You see, there tends to be this habit of categorizing human behavior alongside deeply fascinating and mysterious subject matters such as the sea and outer space; While said topics are understood to the degree of our current knowledge, human behavior, if you know what to look for, doesn't require the same level of inquiry.
At the root of all behavior is some desire or need to move away from aversive stimuli, and toward pleasurable stimuli.
Said otherwise, as humans, we prefer to avoid things, people, events, and conditions that aren't enjoyable, and we prefer those things, people, events, and conditions that we do find enjoyable.
Seems obvious, right? That's because it is. What isn't as obvious is the fear that underlies particular behavior.
As humans, we often fear:
- Being judged
- Outcomes we can't avoid
- The unknown
- Our ability
- Results we are unsure of
- Each other
The list goes on.
Our fear is often linked to behaviors that can be, to others and ourselves, troubling, annoying, frustrating, hurtful, or nonsensical. Here are a few examples:
Avoiding: Humans avoid in all types of ways. We avoid each other, we avoid the things we know we need to do in order to live a healthy & fulfilled life, we avoid our own feelings, and we avoid difficult conversations.
A recent example in my practice comes to mind in which a mother avoided taking her young child to the Neurologist for an evaluation in fear of the outcome.
We avoid paying bills, canceling subscriptions, and similar tasks related to financially responsible adulthood. In our avoidance of these things, we face the consequences such as late payment fees, wasted money- all adding shame to the load we likely carry.
We avoid our feelings, asking for help, and investing in coaching- things that if we otherwise took time to explore, ones life would greatly improve having done so. The excuses we make are never-ending. As an example, the most common excuses I hear are financial excuses, time constraints, and the inevitable, "I have to talk to my spouse first".

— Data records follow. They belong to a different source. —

theorem takeSign_token : takeSign (sign ++ ds ++ rest) = (decide (sign = [0x2D]), ds ++ rest) := by
  rw [List.append_assoc]
  rcases h.signed with rfl | rfl | rfl
  · cases hbody : ds ++ rest with
    | nil => rfl
    | cons b bs =>
      obtain ⟨_, hminus, hplus⟩ := h.starts rfl b (by rw [hbody, List.head?_cons])
      exact (if_neg hminus).trans (if_neg hplus)
  all_goals rfl

theorem takeWhile_dropWhile_isDigit : (ds ++ rest).takeWhile isDigit = ds ∧ (ds ++ rest).dropWhile isDigit = rest := by
  have hds : ∀ b ∈ ds, isDigit b = true := fun b hb => isDigit_iff.mpr (h.digits b hb)
  have hrest : rest.dropWhile isDigit = rest :=
    dropWhile_eq_self_of_head? fun b hb => isDigit_iff.not.mpr (h.stops b hb)
  have hdrop : (ds ++ rest).dropWhile isDigit = rest := by rw [List.dropWhile_append_of_pos hds, hrest]
  have hsplit := List.takeWhile_append_dropWhile (p := isDigit) (l := ds ++ rest)
  rw [hdrop] at hsplit
  exact ⟨List.append_cancel_right hsplit, hdrop⟩

/-- What the reader answers on bytes cut this way (R206; the wait is R205, log 6). -/
theorem readInt_eq : InDev.readInt { bytes := ws ++ sign ++ ds ++ rest, ended := ended } =
    if rest = [] ∧ ended = false then .wait
    else if ds = [] then .fail { bytes := sign ++ ds ++ rest, ended := ended }
    else if tokenValue sign ds < intMin ∨ intMax < tokenValue sign ds then
      .fail { bytes := sign ++ ds ++ rest, ended := ended }
    else .int (wrap32 (tokenValue sign ds)) { bytes := rest, ended := ended } := by
  obtain ⟨htake, hdrop⟩ := h.takeWhile_dropWhile_isDigit
  simp only [InDev.readInt, h.dropWhile_isSpace, h.takeSign_token, htake, hdrop, digitsValue_eq, decide_eq_true_eq]
  rfl

theorem readInt_wait (hrest : rest = []) :
    InDev.readInt { bytes := ws ++ sign ++ ds ++ rest, ended := false } = .wait := by
  rw [h.readInt_eq, if_pos ⟨hrest, rfl⟩]

theorem readInt_no_digit (hended : rest = [] → ended = true) (hds : ds = []) :
    InDev.readInt { bytes := ws ++ sign ++ ds ++ rest, ended := ended } =
      .fail { bytes := sign ++ ds ++ rest, ended := ended } := by
  rw [h.readInt_eq, if_neg (by simpa using hended), if_pos hds]

theorem readInt_out_of_range (hended : rest = [] → ended = true) (hds : ds ≠ [])
    (hout : tokenValue sign ds < intMin ∨ intMax < tokenValue sign ds) :
    InDev.readInt { bytes := ws ++ sign ++ ds ++ rest, ended := ended } =
      .fail { bytes := sign ++ ds ++ rest, ended := ended } := by
  rw [h.readInt_eq, if_neg (by simpa using hended), if_neg hds, if_pos hout]

theorem readInt_int (hended : rest = [] → ended = true) (hds : ds ≠ []) (hv : v.toInt = tokenValue sign ds) :
    InDev.readInt { bytes := ws ++ sign ++ ds ++ rest, ended := ended } = .int v { bytes := rest, ended := ended } := by
  obtain ⟨hlow, hhigh⟩ := toInt_range v
  rw [h.readInt_eq, if_neg (by simpa using hended), if_neg hds, ← hv, if_neg (by omega), wrap32, BitVec.ofInt_toInt]

end ReaderCut

/-- Settles O38: the reader cuts the bytes as they are written down, and takes the token when its value fits a word. -/
theorem readerAcceptsSignedDecimal : Obligations.ReaderAcceptsSignedDecimal := by
  intro ws sign ds rest ended hspaces hsigned hds hdigits hstops hended
  have hcut := ReaderCut.of_digits hspaces hsigned hdigits hstops (absurd · hds)
  exact ⟨fun h0 h1 => ⟨_, toInt_wrap32 h0 h1, hcut.readInt_int hended hds (toInt_wrap32 h0 h1)⟩,
    hcut.readInt_out_of_range hended hds⟩

/-- Settles O39: with no digit the cut has an empty digit string; with nothing behind the digits the reader waits. -/
theorem readerFailsOrWaitsWithoutToken : Obligations.ReaderFailsOrWaitsWithoutToken := by
  refine fun ws sign ds rest ended hspaces hsigned hdigits hrest => ⟨fun _ hended => ?_, ?_⟩
  · have hcut : ReaderCut ws sign [] rest :=
      ⟨hspaces, hsigned, fun _ hb => absurd hb List.not_mem_nil, fun b hb => (hrest b hb).1,
        fun hs b hb => (hrest b hb).2 hs⟩
    simpa using hcut.readInt_no_digit hended rfl
  · have hcut : ReaderCut ws sign ds [] := .of_digits hspaces hsigned hdigits (fun _ hb => nomatch hb) (fun _ => rfl)
    simpa using hcut.readInt_wait rfl
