-- ==== Sys2Proof/Machine/State.lean ====
section
/-! DEFINITION. The machine's state: what R10 calls "the complete state of the block", and beside it
the model's own fields, which hold the inputs of R26 and the record of calls of R133. -/

namespace Sys2Proof.Machine

/-- `MODE` (R16): 0, 1, 2 by R71; value 3 never occurs. -/
inductive Mode
  /-- Before `INIT`. -/
  | off
  /-- The loop runs. -/
  | run
  /-- The loop was terminated by a fault. -/
  | halt
deriving DecidableEq, Repr

/-- Who issues an operation (R65). -/
inductive Issuer
  | host
  | sequencer
deriving DecidableEq, Repr

/-- The causes of `HardwareFault` (R121). -/
inductive Cause
  /-- 1: `ch == 3` or `CFG[ch] == 0`. -/
  | unconfigured
  /-- 2: `val > 255`. -/
  | range
  /-- 3: the peripheral rejects the operation. -/
  | reject
deriving DecidableEq, Repr

/-- `FAULT.slot` (R17): "the value of `PH` when the sequencer faulted, or 15 when a host-issued
operation faulted". -/
inductive FaultSlot
  | slot (ph : Slot)
  | hostPort
deriving DecidableEq, Repr

/-- The fault record while `FAULT.valid = 1` (R17). -/
structure FaultRecord where
  cause : Cause
  ch    : ChanId
  slot  : FaultSlot
deriving DecidableEq, Repr

/-- One call of the latch interface with its result (R133, R136): who issued it, the operation, the
value handed to `set_duty` where there is one, and the cause where the call failed. -/
structure LatchCall where
  issuer : Issuer
  op     : Instr
  value  : Option Value
  result : Option Cause
deriving DecidableEq, Repr

/-- The parameters of the step relation (R26, R65) for the operation being performed. -/
structure Turn where
  /-- Who issues the operation. -/
  issuer  : Issuer
  /-- The draw `reject` of this operation (R26 d). -/
  reject  : Bool
  /-- `tick_due` has occurred (R26 b). -/
  tickDue : Bool
deriving DecidableEq, Repr

/-- The state. The first ten fields are the spec's (R10); the last five are the model's own. -/
structure State where
  /-- `CNT`, the ramp counter (R11). -/
  cnt    : Byte
  /-- `PH`, the phase register (R15). -/
  ph     : Slot
  /-- `MODE` (R16). -/
  mode   : Mode
  /-- `FAULT` (R17); none is `FAULT.valid = 0` with the other fields 0. -/
  fault  : Option FaultRecord
  /-- `TCFG` (R18). -/
  tcfg   : Bool
  /-- `CFG[c]` (R19). -/
  cfg    : PerChannel Bool
  /-- `STAGE[c]` (R21). -/
  stage  : PerChannel Byte
  /-- `LATCH[c]` (R22). -/
  latch  : PerChannel Byte
  /-- `ACTIVE[c]` (R23). -/
  active : PerChannel Byte
  /-- `LOGQ`, oldest record first (R24). -/
  logq   : List Record
  /-- The model's own: the parameters of the operation being performed (log entry 5). -/
  turn     : Turn
  /-- The model's own: the agents' coming moves, the next one first (log entry 1). -/
  schedule : List Move
  /-- The model's own: how many free values have been taken (log entry 3). -/
  drawn    : Nat
  /-- The model's own: the latch calls since `RESET`, oldest first (log entry 6). -/
  calls    : List LatchCall
  /-- The model's own: `STEP`, the configuration field of R12, in `1..255`; no operation and no event
  writes it (log entry 9). -/
  stepSize : Byte
deriving DecidableEq, Repr

/-- The reasons the machine stops with a fault: there are none. The one exception of the hardware,
`HardwareFault`, is taken (R123, R136) and leads to a next state; a stuck sequencer is a state in
which its turns do nothing (R100). No constructor, so nothing raises one: safe (log entry 16). -/
inductive Fault
deriving DecidableEq, Repr

/-- The reasons for a refusal (R135: "this spec gives the operation no meaning in the present
state"). Each is safe: the run ends where the spec gives it no meaning. -/
inductive Refusal
  /-- Raised by `exec` for an instruction without a meaning: by none. Safe. -/
  | notModelled (mnemonic : String)
  /-- Raised by a turn whose word is reserved (R64). Safe. -/
  | reservedWord
  /-- Raised by an operation that its issuer may not issue (R65). Safe. -/
  | wrongIssuer
  /-- Raised by an operation in a `MODE` that does not admit it (R65, R82). Safe. -/
  | wrongMode
  /-- Raised by a second `CFGT` (R80). Safe. -/
  | timerAlreadyConfigured
  /-- Raised by `CFGC 3` (R81). Safe. -/
  | noSuchChannel
  /-- Raised by a `CFGC` before `CFGT` (R81). Safe. -/
  | timerNotConfigured
  /-- Raised by a second `CFGC` of a channel (R81). Safe. -/
  | channelAlreadyConfigured
deriving DecidableEq, Repr

/-- What performing an operation or a step answers. -/
abbrev Result := Host.Outcome State Fault Refusal

/-- Three free bytes, numbered from `n` (R27). -/
def unspecifiedTriple (n : Nat) : PerChannel Byte :=
  ⟨Config.unspecified n, Config.unspecified (n + 1), Config.unspecified (n + 2)⟩

/-- The machine after power-on: "a `RESET` with `LOGQ` empty" (R27, R140). `CNT` and the nine duty
registers hold free values (log entry 2). -/
def State.reset : State where
  cnt    := Config.unspecified 0
  ph     := 0
  mode   := .off
  fault  := none
  tcfg   := false
  cfg    := ⟨false, false, false⟩
  stage  := unspecifiedTriple 1
  latch  := unspecifiedTriple 4
  active := unspecifiedTriple 7
  logq   := []
  turn     := ⟨.host, false, false⟩
  schedule := []
  drawn    := 10
  calls    := []
  stepSize := Config.step

end Sys2Proof.Machine
end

*I'd like to highlight as an aside that I am indeed aware financial constraints are very relevant for many people. Given this, I offer scholarships to many individuals based on financial need.*
For many others, this is only but an excuse. Afraid of what we might find if we dig deep into our own psyche, the excuses we make to avoid understanding who we are better and why we do what we do is deeply tied to fear. Fear that presents us with a harsh but liberating truth, "Have I been the one in my own way of living a satisfying and fulfilling life this entire time?".
"Ghosting": A common behavior many are familiar with, especially the younger generation. That is, showing interest in a romantic partner and then, for whatever reason ignoring them, ultimately never to be heard or seen from again. Rather than communicating that one may not be interested in an individual or no longer wishing to continue seeing them, this behavior is the behavior of choice.

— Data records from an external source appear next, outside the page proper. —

/-- R67, R68: every operation is written as a line that assembles to it, its channel as a numeral or
by name; a line assembles exactly when it is well formed; the lines `TICK`, `BOOT` and `APPLY`
assemble to the words of `ROM`, to the boot sequence, and to `SETM` then `CMT` of the channel. -/
def Obligations.AssemblerReadsBack : Prop :=
  (∀ i : Instr, i.source.assemble = some [i]) ∧
  (∀ l : SourceLine, l.assemble.isSome = l.wellFormed) ∧
  (SourceLine.mk .tick []).assemble.map (·.map encode) = some (slots.map rom) ∧
  (SourceLine.mk .boot []).assemble.map (·.map encode) =
    some [0x1000, 0x2000, 0x2400, 0x2800, 0x3000] ∧
  (∀ o : Operand, o.isChannel = true →
    (SourceLine.mk .apply [o]).assemble = some [.setm o.chanId, .cmt o.chanId]) ∧
  (∀ c : Channel, (SourceLine.mk .cfgc [.name c]).assemble = some [.cfgc c.id] ∧
    (SourceLine.mk .setm [.name c]).assemble = some [.setm c.id] ∧
    (SourceLine.mk .cmt [.name c]).assemble = some [.cmt c.id] ∧
    (SourceLine.mk .apply [.name c]).assemble = some [.setm c.id, .cmt c.id] ∧
    ∀ n, n ≤ 511 → (SourceLine.mk .setd [.name c, .numeral n]).assemble =
      some [.setd c.id (BitVec.ofNat 9 n)])

/-- R66: `ROM` holds the nine words, each decoding to the operation of its slot. -/
def Obligations.RomHoldsMicroProgram : Prop :=
  slots.map rom = [0x5000, 0x6000, 0x5400, 0x6400, 0x5800, 0x6800, 0x7000, 0x8000, 0x9000] ∧
  slots.map (fun p => decode (rom p)) =
    [.ok (.setm 0), .ok (.cmt 0), .ok (.setm 1), .ok (.cmt 1), .ok (.setm 2), .ok (.cmt 2),
     .ok .log, .ok .adv, .ok .wait]

/-! ### Operands and arithmetic -/

/-- R41, R42: ids 0, 1, 2 name RED, GREEN, BLUE and id 3 names none; a write to one channel's entry
is read back there and leaves the other entries. -/
def Obligations.ChannelSpace : Prop :=
  channelOf 0 = some .red ∧ channelOf 1 = some .green ∧ channelOf 2 = some .blue ∧
  channelOf 3 = none ∧ (∀ c : Channel, channelOf c.id = some c) ∧
  (∀ (f : PerChannel Byte) c c' v, entry (setEntry f c v) c' = if c' = c then v else entry f c') ∧
  (∀ (f : PerChannel Bool) c c' v, entry (setEntry f c v) c' = if c' = c then v else entry f c')

/-- R90, R110: the duty function on all 256 counter values, and its hardware forms. -/
def Obligations.DutyIsModularMultiply : Prop :=
  ∀ n : Byte, (duty .red n).toNat = 2 * n.toNat % 256 ∧ duty .green n = n ∧
    (duty .blue n).toNat = 3 * n.toNat % 256 ∧ (∀ c, dutyHardware c n = duty c n)

/-- R69: the fields of an observability record. -/
def Obligations.RecordFields : Prop :=
  ∀ n : Byte, recordCounter (recordOf n) = n ∧ recordRed (recordOf n) = duty .red n ∧
    recordGreen (recordOf n) = duty .green n ∧ recordBlue (recordOf n) = duty .blue n

/-- R71, R156: the status words: `MODE` and `PH` as numbers, the fields of `FAULT` for every record,
`0x000` where none is recorded, and the block's outputs. -/
def Obligations.StatusWords : Prop :=
  modeBits .off = 0 ∧ modeBits .run = 1 ∧ modeBits .halt = 2 ∧
  (∀ p : Slot, (phBits p).toNat = p.val) ∧ faultBits none = 0 ∧
  (∀ r : FaultRecord,
    (faultBits (some r)).getLsbD 8 = true ∧
    ((faultBits (some r)).extractLsb' 6 2).toNat =
      (match r.cause with
       | .unconfigured => 1
       | .range        => 2
       | .reject       => 3) ∧
    (faultBits (some r)).extractLsb' 4 2 = r.ch ∧
    ((faultBits (some r)).extractLsb' 0 4).toNat =
      (match r.slot with
       | .slot p   => p.val
       | .hostPort => 15)) ∧
  (∀ s : State, outputs s = ⟨modeBits s.mode, faultBits s.fault, s.logq, s.active⟩)

/-- R13, R102, R109, R110: the counter's step for every `STEP`: the 9-bit sum is exact and lies in
`1..510`, the wrap test is strict on the incremented value and is bit 8 of the sum, and a wrap gives
0. -/
def Obligations.CounterAdvance : Prop :=
  ∀ step cnt : Byte, sum step cnt = cnt.setWidth 9 + step.setWidth 9 ∧
    (sum step cnt).toNat = cnt.toNat + step.toNat ∧
    (step ≠ 0 → 1 ≤ (sum step cnt).toNat) ∧ (sum step cnt).toNat ≤ 510 ∧
    sumExceeds step cnt = (sum step cnt).getLsbD 8 ∧
    (advance step cnt).toNat =
      if cnt.toNat + step.toNat > 255 then 0 else cnt.toNat + step.toNat

/-- R107: the closed form of the counter for every `STEP` in `1..255`, its period as a ceiling, and
the period 52 of `STEP = 5`. -/
def Obligations.CounterClosedForm : Prop :=
  (∀ step : Byte, step ≠ 0 → ∀ n, (advance step)^[n] 0 = counterAt step n ∧
      (counterAt step n).toNat = step.toNat * (n % (255 / step.toNat + 1))) ∧
  (∀ step : Byte, step ≠ 0 → period step = (256 + step.toNat - 1) / step.toNat) ∧
  period Config.step = 52

/-! ### The boot operations -/

/-- R80: `CFGT` sets `TCFG` and nothing else, when issued by the host with `MODE = OFF` and
`TCFG = 0`; otherwise it is refused. -/
def Obligations.CfgtConfiguresTimer : Prop :=
  encode .cfgt = 0x1000 ∧ ∀ s,
  (s.turn.issuer = .host ∧ s.mode = .off ∧ s.tcfg = false →
    exec .cfgt s = .next { s with tcfg := true }) ∧
  (¬ (s.turn.issuer = .host ∧ s.mode = .off ∧ s.tcfg = false) → IsRefused (exec .cfgt s))

/-- R81: `CFGC ch` configures the channel and puts 0 in its three duty registers; otherwise it is
refused. -/
def Obligations.CfgcConfiguresChannel : Prop :=
  ∀ s ch, encode (.cfgc ch) = 0x2000 ||| (ch.setWidth 16 <<< 10) ∧
  (∀ c, channelOf ch = some c → s.turn.issuer = .host → s.mode = .off → s.tcfg = true →
    entry s.cfg c = false →
    exec (.cfgc ch) s = .next { s with
      cfg    := setEntry s.cfg c true
      stage  := setEntry s.stage c 0
      latch  := setEntry s.latch c 0
      active := setEntry s.active c 0 }) ∧
  (¬ (s.turn.issuer = .host ∧ s.mode = .off ∧ s.tcfg = true ∧
      ∃ c, channelOf ch = some c ∧ entry s.cfg c = false) → IsRefused (exec (.cfgc ch) s))

/-- R82: `INIT` sets `CNT` and `PH` to 0 and `MODE` to `RUN`, and nothing else (it does not clear
`FAULT`), when issued by the host with `MODE = OFF`; otherwise it is refused. -/
def Obligations.InitStartsLoop : Prop :=
  encode .init = 0x3000 ∧ ∀ s,
  (s.turn.issuer = .host ∧ s.mode = .off →
    exec .init s = .next { s with cnt := 0, ph := 0, mode := .run }) ∧
  (¬ (s.turn.issuer = .host ∧ s.mode = .off) → IsRefused (exec .init s))

/-! ### The latch operations -/

/-- R92: `SETD ch, val` stages `val[7:0]` and nothing else, and the call is recorded. -/
def Obligations.SetdStagesValue : Prop :=
  ∀ ch val c s, s.turn.issuer = .host → s.mode = .off → channelOf ch = some c →
    entry s.cfg c = true → val.toNat ≤ 255 → s.turn.reject = false →
    exec (.setd ch val) s = .next { s with
      stage := setEntry s.stage c (BitVec.ofNat 8 val.toNat)
      calls := s.calls ++ [⟨.host, .setd ch val, some val, none⟩] }

/-- R136: a fault of a host-issued `SETD` writes `FAULT` with slot 15 if no fault is recorded,
leaves `MODE` and every duty register, and is returned to the host (the call's recorded result). -/
def Obligations.SetdFaultTaken : Prop :=
  ∀ ch val cause s, s.turn.issuer = .host → s.mode = .off →
    IsFirstCause cause (255 < val.toNat) ch s →
    exec (.setd ch val) s = .next { s with
      fault := firstFault s.fault ⟨cause, ch, .hostPort⟩
      calls := s.calls ++ [⟨.host, .setd ch val, some val, some cause⟩] }

/-- R93: `SETM ch` stages `duty(ch, CNT)`, advances `PH`, and nothing else; the call is recorded. -/
def Obligations.SetmStagesDuty : Prop :=
  ∀ ch c s, s.turn.issuer = .sequencer → s.mode = .run → channelOf ch = some c →
    entry s.cfg c = true → s.turn.reject = false →
    exec (.setm ch) s = .next { s with
      stage := setEntry s.stage c (duty c s.cnt)
      ph    := nextSlot s.ph
      calls := s.calls ++
        [⟨.sequencer, .setm ch, some (byteValue (duty c s.cnt)), none⟩] }

/-- R93, R123: a fault of `SETM` writes `FAULT` with slot `PH` if no fault is recorded, halts, and
changes no other register; `RANGE` cannot occur; id 3 faults `UNCONFIGURED`. -/
def Obligations.SetmFaultTaken : Prop :=
  ∀ ch cause s, s.turn.issuer = .sequencer → s.mode = .run →
    IsFirstCause cause False ch s →
    exec (.setm ch) s = .next { s with
      mode  := .halt
      fault := firstFault s.fault ⟨cause, ch, .slot s.ph⟩
      calls := s.calls ++ [⟨.sequencer, .setm ch,
        (channelOf ch).map fun c => byteValue (duty c s.cnt), some cause⟩] }

/-- R94: `CMT ch` copies `STAGE[ch]` to `LATCH[ch]` and nothing else; from the sequencer it advances
`PH`, from the host it does not (R30). -/
def Obligations.CmtLatchesStage : Prop :=
  ∀ ch c s, channelOf ch = some c → entry s.cfg c = true → s.turn.reject = false →
    (s.turn.issuer = .sequencer → s.mode = .run →
      exec (.cmt ch) s = .next { s with
        latch := setEntry s.latch c (entry s.stage c)
        ph    := nextSlot s.ph
        calls := s.calls ++ [⟨.sequencer, .cmt ch, none, none⟩] }) ∧
    (s.turn.issuer = .host → s.mode = .off →
      exec (.cmt ch) s = .next { s with
        latch := setEntry s.latch c (entry s.stage c)
        calls := s.calls ++ [⟨.host, .cmt ch, none, none⟩] })

/-- R94, R123, R136: a fault of `CMT` writes `FAULT` if no fault is recorded and changes no duty
register; of the sequencer it halts, of the host it leaves `MODE`; never `RANGE`. -/
def Obligations.CmtFaultTaken : Prop :=
  ∀ ch cause s, IsFirstCause cause False ch s →
    (s.turn.issuer = .sequencer → s.mode = .run →
      exec (.cmt ch) s = .next { s with
        mode  := .halt
        fault := firstFault s.fault ⟨cause, ch, .slot s.ph⟩
        calls := s.calls ++ [⟨.sequencer, .cmt ch, none, some cause⟩] }) ∧
    (s.turn.issuer = .host → s.mode = .off →
      exec (.cmt ch) s = .next { s with
        fault := firstFault s.fault ⟨cause, ch, .hostPort⟩
        calls := s.calls ++ [⟨.host, .cmt ch, none, some cause⟩] })

/-- R91, R122: of every latch operation on every id exactly one holds: it reaches a configured
channel with no cause to fault, or one first cause holds; `UNCONFIGURED` comes before `RANGE`, and
`RANGE` before `REJECT`. -/
def Obligations.FaultCausesOrdered : Prop :=
  ∀ ch val s,
    (∀ c, latchCheck (.set val) ch s = .ok c ↔ channelOf ch = some c ∧ entry s.cfg c = true ∧
      val.toNat ≤ 255 ∧ s.turn.reject = false) ∧
    (∀ c, latchCheck .commit ch s = .ok c ↔ channelOf ch = some c ∧ entry s.cfg c = true ∧
      s.turn.reject = false) ∧
    (∀ cause, latchCheck (.set val) ch s = .error cause ↔
      IsFirstCause cause (255 < val.toNat) ch s) ∧
    (∀ cause, latchCheck .commit ch s = .error cause ↔ IsFirstCause cause False ch s)

/-! ### The sequencer's own operations -/

/-- R101: `LOG` appends `{CNT, duties}` to `LOGQ`, advances `PH`, and nothing else, when issued by
the sequencer with `MODE = RUN`; otherwise it is refused. The advance of `PH` is R100's, made in the
meaning (log entry 7). -/
def Obligations.LogEmitsRecord : Prop :=
  encode .log = 0x7000 ∧ rom 6 = encode .log ∧ ∀ s,
  (s.turn.issuer = .sequencer ∧ s.mode = .run →
    exec .log s = .next { s with
      logq := s.logq ++ [s.cnt ++ duty .red s.cnt ++ duty .green s.cnt ++ duty .blue s.cnt]
      ph   := nextSlot s.ph }) ∧
  (¬ (s.turn.issuer = .sequencer ∧ s.mode = .run) → IsRefused (exec .log s))

/-- R102: `ADV` adds `STEP`, whatever it is, to `CNT`, or sets it to 0 where the sum exceeds 255; it
advances `PH`, and nothing else, when issued by the sequencer with `MODE = RUN`; otherwise it is
refused. The advance of `PH` is R100's, made in the meaning (log entry 7). -/
def Obligations.AdvAdvancesCounter : Prop :=
  encode .adv = 0x8000 ∧ rom 7 = encode .adv ∧ ∀ s,
  (s.turn.issuer = .sequencer ∧ s.mode = .run →
    exec .adv s = .next { s with
      cnt := if s.cnt.toNat + s.stepSize.toNat > 255 then 0 else s.cnt + s.stepSize
      ph  := nextSlot s.ph }) ∧
  (¬ (s.turn.issuer = .sequencer ∧ s.mode = .run) → IsRefused (exec .adv s))

/-- R103: `WAIT` completes when `tick_due` has occurred, advancing `PH`, and changes nothing else;
until then it is held (that the held turn is a next state that changes nothing is the model's
choice, log entry 7). -/
def Obligations.WaitEndsOnTickDue : Prop :=
  ∀ s, s.turn.issuer = .sequencer → s.mode = .run →
    (s.turn.tickDue = true → exec .wait s = .next { s with ph := nextSlot s.ph }) ∧
    (s.turn.tickDue = false → exec .wait s = .next s)

/-! ### Admission and frames -/

/-- R65, R135: an operation is refused exactly when its issuer, `MODE` or precondition does not admit
it; every admitted operation has a next state. That a `WAIT` without `tick_due` is a next state is the
model's choice (log entry 7), and that a faulting latch operation is one is its rendering of the
fault entry (log entry 16). -/
def Obligations.RefusedUnlessAdmitted : Prop :=
  ∀ i s, (IsRefused (exec i s) ↔ ¬ Admitted i s) ∧ (Admitted i s → ∃ t, exec i s = .next t)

Distracting: Humans should be considered professional distractors. In many ways, distracting and avoiding could be thought of as one and the same. Distracting looks like engaging in some other behavior, as opposed to the one we know we should be engaging in during that moment.
We distract ourselves from getting tasks done by cleaning, calling someone, running errands- all the while convincing ourselves those things are equally important. Yet, as we know, humans make decisions based on emotion, and later, we reason those decisions with logic. We distract ourselves from turning inward and facing our feelings, your internal world. In doing so, moving further away from self-understanding and closer to disconnection, drug addiction, isolation, and dullness.
Further, we say hurtful things to others (and ourselves), we lash out rather than communicating our internal experience in a way proportionate to the situation, we overwork and dedicate our lives to a career lacking connection and satisfaction. All of these behaviors, in some way, can be attributed to fear.
It should be made clear that this isn't always the case- the behaviors mentioned throughout this article could be maintained by some variable other than fear yet, it is my understanding from my professional experience, a deep dive into the research, and my personal experience that often times- an element of fear is involved, even if its presence is small.
What if we gave fear a seat at the table? What if running and turning away from fear, we welcome it the way we do more pleasurable emotions? In doing so, we accept rather than resist. We use fear as information rather than an arbitrary experience we're determined to outrun. It's not so much fear that is the difficult part- it is our relationship to fear.
Yet, fear will always be there- this, I can assure you, and because it's here for the long haul, it seems a better use of our energy and time to welcome it, maybe not as a long-term guest in the house that is our mind but, a guest just like any other; A guest we allow to come in through the front door and out through the back door- a guest we don't allow to stay for coffee. In this approach to fear, we treat it as any other emotion, and because of that, we have a better ability to manage how we choose to relate to fear, as opposed to fear choosing how it will dictate our life.